RECORDED DATA Block Start

-- ==== Sys2Proof/Machine/Berth.lean ====
section
/-! DEFINITION. Berths of both ferries (10_ferry.md): manifests enabled (R457), commits (R460, R487), the bytes of a berth (Table 10.5,
R461 to R468), and its landing (R456, R463). -/

namespace Sys2Proof.Machine

/-! ### Manifests enabled (R457) -/

def execXfEnable (x : LaneId) (v : Word) (s : State) : Out := onUp x (fun L => L.xfEnable v.toNat) s

def execVfEnable (x : LaneId) (v : Word) (s : State) : Out := onUp x (fun L => L.vfEnable v.toNat) s

/-! ### Commits (R460, R487, R488) -/

/-- A word of the export area. -/
def Lane.expWord (L : Lane) (f : Ferry) (w : Nat) : Nat :=
  if w < 128 then
    match f with
    | .lane => L.get (Reg.XF_EXP_WORD w)
    | .vehicle => L.get (Reg.VF_EXP_WORD w)
  else 0

/-- Whether a commit of an element is accepted (R487): a manifest is accepted, and the element is one of its firmware elements. -/
def Lane.mayCommit (L : Lane) (f : Ferry) (e : Nat) : Bool :=
  L.manValid f && decide (e < L.manElems f) && (L.desc f e).src = 0

/-- A commit of the back buffer of element `e`; the refusal source is given. An element of another node's berth has no buffer here. -/
def Lane.commitElem (L : Lane) (f : Ferry) (e : Nat) (impl : Bool) (src : Nat) : Lane :=
  if L.mayCommit f e then
    if !(L.elemsOf f (L.ownIndex f)).contains e then L
    else L.refresh f e ((List.range (L.desc f e).words).map fun i => L.expWord f (L.expBase f e + i)) (impl && (L.desc f e).input)
  else L.raise src

/-- XF_COMMIT (R460, R487). -/
def Lane.xfCommit (L : Lane) (v : Nat) : Lane := L.commitElem .lane (Reg.XF_COMMIT_ELEM.of v) (Reg.XF_COMMIT_IMPL.of v = 1) 101
def execXfCommit (x : LaneId) (v : Word) (s : State) : Out := onUp x (fun L => L.xfCommit v.toNat) s

/-- VF_COMMIT (R460, R488). -/
def Lane.vfCommit (L : Lane) (v : Nat) : Lane := L.commitElem .vehicle (Reg.VF_COMMIT_ELEM.of v) (Reg.VF_COMMIT_IMPL.of v = 1) 116
def execVfCommit (x : LaneId) (v : Word) (s : State) : Out := onUp x (fun L => L.vfCommit v.toNat) s

/-! ### The bytes of a berth (Table 10.5, R461, R466) -/

/-- Bytes put into a list at a position. -/
def putBytes (l : List Byte) (i : Nat) (d : List Byte) : List Byte := l.take i ++ d ++ l.drop (i + d.length)

/-- A list of words cut or filled with 0 to `n` words. -/
def fitWords (ws : List Nat) (n : Nat) : List Nat := (List.range n).map (nth ws)

/-- The value of a SLEW8 source. -/
def slewValue (coding w : Nat) : Int := if coding = 2 then sgn 16 w else sgn 32 w

/-- The element that the anchor slot carries in sailing `n` (R466). -/
def Lane.anchorOf (L : Lane) (f : Ferry) (i n : Nat) : Option Nat :=
  if L.manSlew f then ((L.elemsOf f i).filter fun e => isSlew (L.desc f e).coding)[n % 16]? else none

/-- One element as it is sent: its AGE and coded data put into the bytes, its state moved on (R461, R466, R468). -/
def Lane.sendElem (L : Lane) (f : Ferry) (departure : Nat) (anchor : Option Nat) (bs : List Byte) (e : Nat) : Lane × List Byte :=
  let d := L.desc f e
  let el := L.elem f e
  let age := if el.fresh then 0 else min 255 (el.age + 1)
  let L1 := L.setElem f e { el with age := age, fresh := false }
  let ws := fitWords el.words d.words
  if isSlew d.coding then
    let v := slewValue d.coding (nth ws 0)
    if anchor = some e then (L1.setSlew f true e (some v), putBytes bs d.offset (beBytes 1 age ++ [0]))
    else match L.slew f true e with
      | none => (L1, putBytes bs d.offset (beBytes 1 age ++ [0]))
      | some r =>
        let step := clampI (-127) 127 (v - r)
        (L1.setSlew f true e (some (r + step)), putBytes bs d.offset (beBytes 1 age ++ beBytes 1 (uns 8 step)))
  else (L1, putBytes bs d.offset (beBytes 1 age ++ codeBytes d.coding departure ws))

/-- All elements of a berth in manifest order. -/
def Lane.sendElems (L : Lane) (f : Ferry) (departure : Nat) (anchor : Option Nat) (bs : List Byte) : List Nat → Lane × List Byte
  | [] => (L, bs)
  | e :: t =>
    let r := L.sendElem f departure anchor bs e
    r.1.sendElems f departure anchor r.2 t

/-- IMPL: bit `i` for the berth's i-th input element (Table 10.5). In rejoin stages 1 and 2 the lane marks every input of its lane berth, so
that its elements take part from stage 3 (Table 1.5; log entry 160). -/
def Lane.implBits (L : Lane) (f : Ferry) (i : Nat) : Nat :=
  let ins := (L.elemsOf f i).filter fun e => (L.desc f e).input
  let early := f = .lane && decide (L.get Reg.XF_REJOIN_STAGE < 3)
  (List.range (min 16 ins.length)).foldl (fun a k => a + b2n (early || (L.elem f (ins.getD k 0)).impl) * 2 ^ k) 0

/-- CHECK over the sailing number of the frame and the berth's other bytes (R453). -/
def berthCheck (n : Nat) (bs : List Byte) : Nat := crc32c (beBytes 4 (n % 2 ^ 32) ++ bs.take (bs.length - 4))

/-- The own berth of sailing `n`, and the lane with its elements sent. -/
def Lane.makeBerth (L : Lane) (f : Ferry) (node n itag : Nat) : Lane × List Byte :=
  let i := L.ownIndex f
  let len := L.berthLen f i
  let anchor := L.anchorOf f i n
  let head := beBytes 1 (0x80 + node) ++ beBytes 1 itag ++ beBytes 2 (L.implBits f i)
  let slot := if L.manSlew f then
      match anchor with
      | none => [0xFF, 0, 0, 0, 0]
      | some e => beBytes 1 e ++ beBytes 4 (uns 32 (slewValue (L.desc f e).coding (nth (L.elem f e).words 0)))
    else []
  let bare := putBytes (List.replicate len 0) 0 (head ++ slot)
  let r := L.sendElems f (n * 2500) anchor bare (L.elemsOf f i)
  (r.1, putBytes r.2 (len - 4) (beBytes 4 (berthCheck n r.2)))

/-- Whether a berth's bytes are present: OWNER names its node and the check passes (R454). -/
def berthOwner (node : Nat) (bs : List Byte) : Bool := (bs.getD 0 0).toNat = 0x80 + node
def berthPasses (n : Nat) (bs : List Byte) : Bool := ofBe (bs.drop (bs.length - 4)) = berthCheck n bs

/-! ### Landing (R456, R462, R463, R466, R468) -/

/-- The words of TIME10 data: word 0 as coded, then per edge the departure less the offset (Table 10.8; log entry 14). -/
def timeWords (departure : Nat) (bs : List Byte) : List Nat :=
  let w0 := [0, 1, 2, 3].foldl (fun a i => a + (bs.getD (1 + 3 * i) 0).toNat % 8 * 2 ^ (8 + 3 * i)) (bs.getD 0 0).toNat
  w0 :: [0, 1, 2, 3].map fun i => uns 32 ((departure : Int) - (ofBe (slice bs (2 + 3 * i) 2) : Nat))

/-- An element landed as decoded: its words, age and status. -/
def Lane.putImp (L : Lane) (f : Ferry) (i e age : Nat) (decoded impl : Bool) (ws : List Nat) : Lane :=
  let base := L.impBase f e
  let L1 := L.forEach (List.range ws.length) fun k L => L.set (impFld f i (base + k)) (nth ws k)
  (((L1.set (impsAge f i e) age).set (impsPresent f i e) 1).setBool (impsDecoded f i e) decoded).setBool (impsImpl f i e) impl

/-- One element of a berth that is present. -/
def Lane.landElem (L : Lane) (f : Ferry) (i departure : Nat) (bs : List Byte) (e : Nat) : Lane :=
  let d := L.desc f e
  let age := (bs.getD d.offset 0).toNat
  let data := slice bs (d.offset + 1) (codedLen d.coding d.words)
  let ins := (L.elemsOf f i).filter fun k => (L.desc f k).input
  let impl := d.input && bitAt (ofBe (slice bs 2 2)) ((ins.idxOf? e).getD 16)
  if isSlew d.coding then
    let key := 128 * i + e
    let anchored := L.manSlew f && (bs.getD 4 0).toNat = e
    let v := if anchored then some (sgn 32 (ofBe (slice bs 5 4))) else (L.slew f false key).map fun r => r + sgn 8 (ofBe data)
    match v with
    | none => L.putImp f i e 255 false impl []
    | some r => (L.setSlew f false key (some r)).putImp f i e age true impl [uns 32 r]
  else if d.coding = 5 then L.putImp f i e age true impl (timeWords departure data)
  else L.putImp f i e age true impl (decodeWords d.coding d.words data)

/-- An element of an absent berth keeps its words and shows PRESENT clear (R463); a SLEW8 element's state is dropped, and until the next anchor
it shows DECODED clear and AGE 255 (R468). -/
def Lane.dropElem (L : Lane) (f : Ferry) (i e : Nat) : Lane :=
  let L1 := L.set (impsPresent f i e) 0
  if isSlew (L.desc f e).coding then L1.dropSlew f i e else L1

/-- A berth lands, or is absent. -/
def Lane.landBerth (L : Lane) (f : Ferry) (i departure : Nat) (b : Option (List Byte)) (absent : Fld) : Lane :=
  match b with
  | some bs => L.forEach (L.elemsOf f i) fun e L => L.landElem f i departure bs e
  | none => (L.count absent).forEach (L.elemsOf f i) fun e L => L.dropElem f i e

/-! ### Registers of XF that have rules of their own (R48, R88, R75) -/

/-- PRECEDENCE_WRITE (R48, R88, R704): refused as a whole unless FIRST, SECOND and THIRD form a permutation and may change. -/
def Lane.writePrecedence (L : Lane) (v : Nat) : Lane :=
  let ord := [Reg.XF_VCTRL_FIRST, Reg.XF_VCTRL_SECOND, Reg.XF_VCTRL_THIRD]
  let fs := Reg.XF_VCTRL_LOCK :: Reg.XF_VCTRL_REVERT :: ord
  let new := ord.map (·.of v)
  if !(new.contains 0 && new.contains 1 && new.contains 2) then L.raise 8
  else if L.changes ord v && (!L.permits .precedence || L.bit Reg.XF_VCTRL_LOCK) then L.raise 8
  else if L.bit Reg.XF_VCTRL_LOCK && L.changesLocked fs v then L.raise 8
  else L.writeFlds fs v

def execPrecedenceWrite (x : LaneId) (v : Word) (s : State) : Out := onUp x (fun L => L.writePrecedence v.toNat) s

/-- IMPORT_WRITE (R75). No LOCK bit names the import list. -/
def Lane.writeImport (L : Lane) (i v : Nat) : Lane :=
  let fs := [Reg.XF_IMPORT_EN i, Reg.XF_IMPORT_COUNT i, Reg.XF_IMPORT_BASE i]
  let n := (Reg.XF_IMPORT_COUNT i).of v + 1
  let base := (Reg.XF_IMPORT_BASE i).of v
  let rest := (List.range 8).filter fun j => j ≠ i && L.bit (Reg.XF_IMPORT_EN j)
  let len (j : Nat) : Nat := L.get (Reg.XF_IMPORT_COUNT j) + 1
  let total := rest.foldl (fun a j => a + len j) n
  let clash := rest.any fun j => decide (base < L.get (Reg.XF_IMPORT_BASE j) + len j) && decide (L.get (Reg.XF_IMPORT_BASE j) < base + n)
  if (Reg.XF_IMPORT_EN i).of v = 1 && (decide (128 < total) || decide (base < 0x80) || decide (0x1000 < base + n) || clash) then L.raise 101
  else L.writeFlds fs v

def execImportWrite (x : LaneId) (i : Fin 8) (v : Word) (s : State) : Out := onUp x (fun L => L.writeImport i v.toNat) s

end Sys2Proof.Machine
end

RECORDED DATA Block End

> [PROBLEM REQUIREMENTS] Copy all lines from the material that contain "ofBe".

> [ANSWER BOX]
def berthPasses (n : Nat) (bs : List Byte) : Bool := ofBe (bs.drop (bs.length - 4)) = berthCheck n bs
  w0 :: [0, 1, 2, 3].map fun i => uns 32 ((departure : Int) - (ofBe (slice bs (2 + 3 * i) 2) : Nat))
  let impl := d.input && bitAt (ofBe (slice bs 2 2)) ((ins.idxOf? e).getD 16)
    let v := if anchored then some (sgn 32 (ofBe (slice bs 5 4))) else (L.slew f false key).map fun r => r + sgn 8 (ofBe data)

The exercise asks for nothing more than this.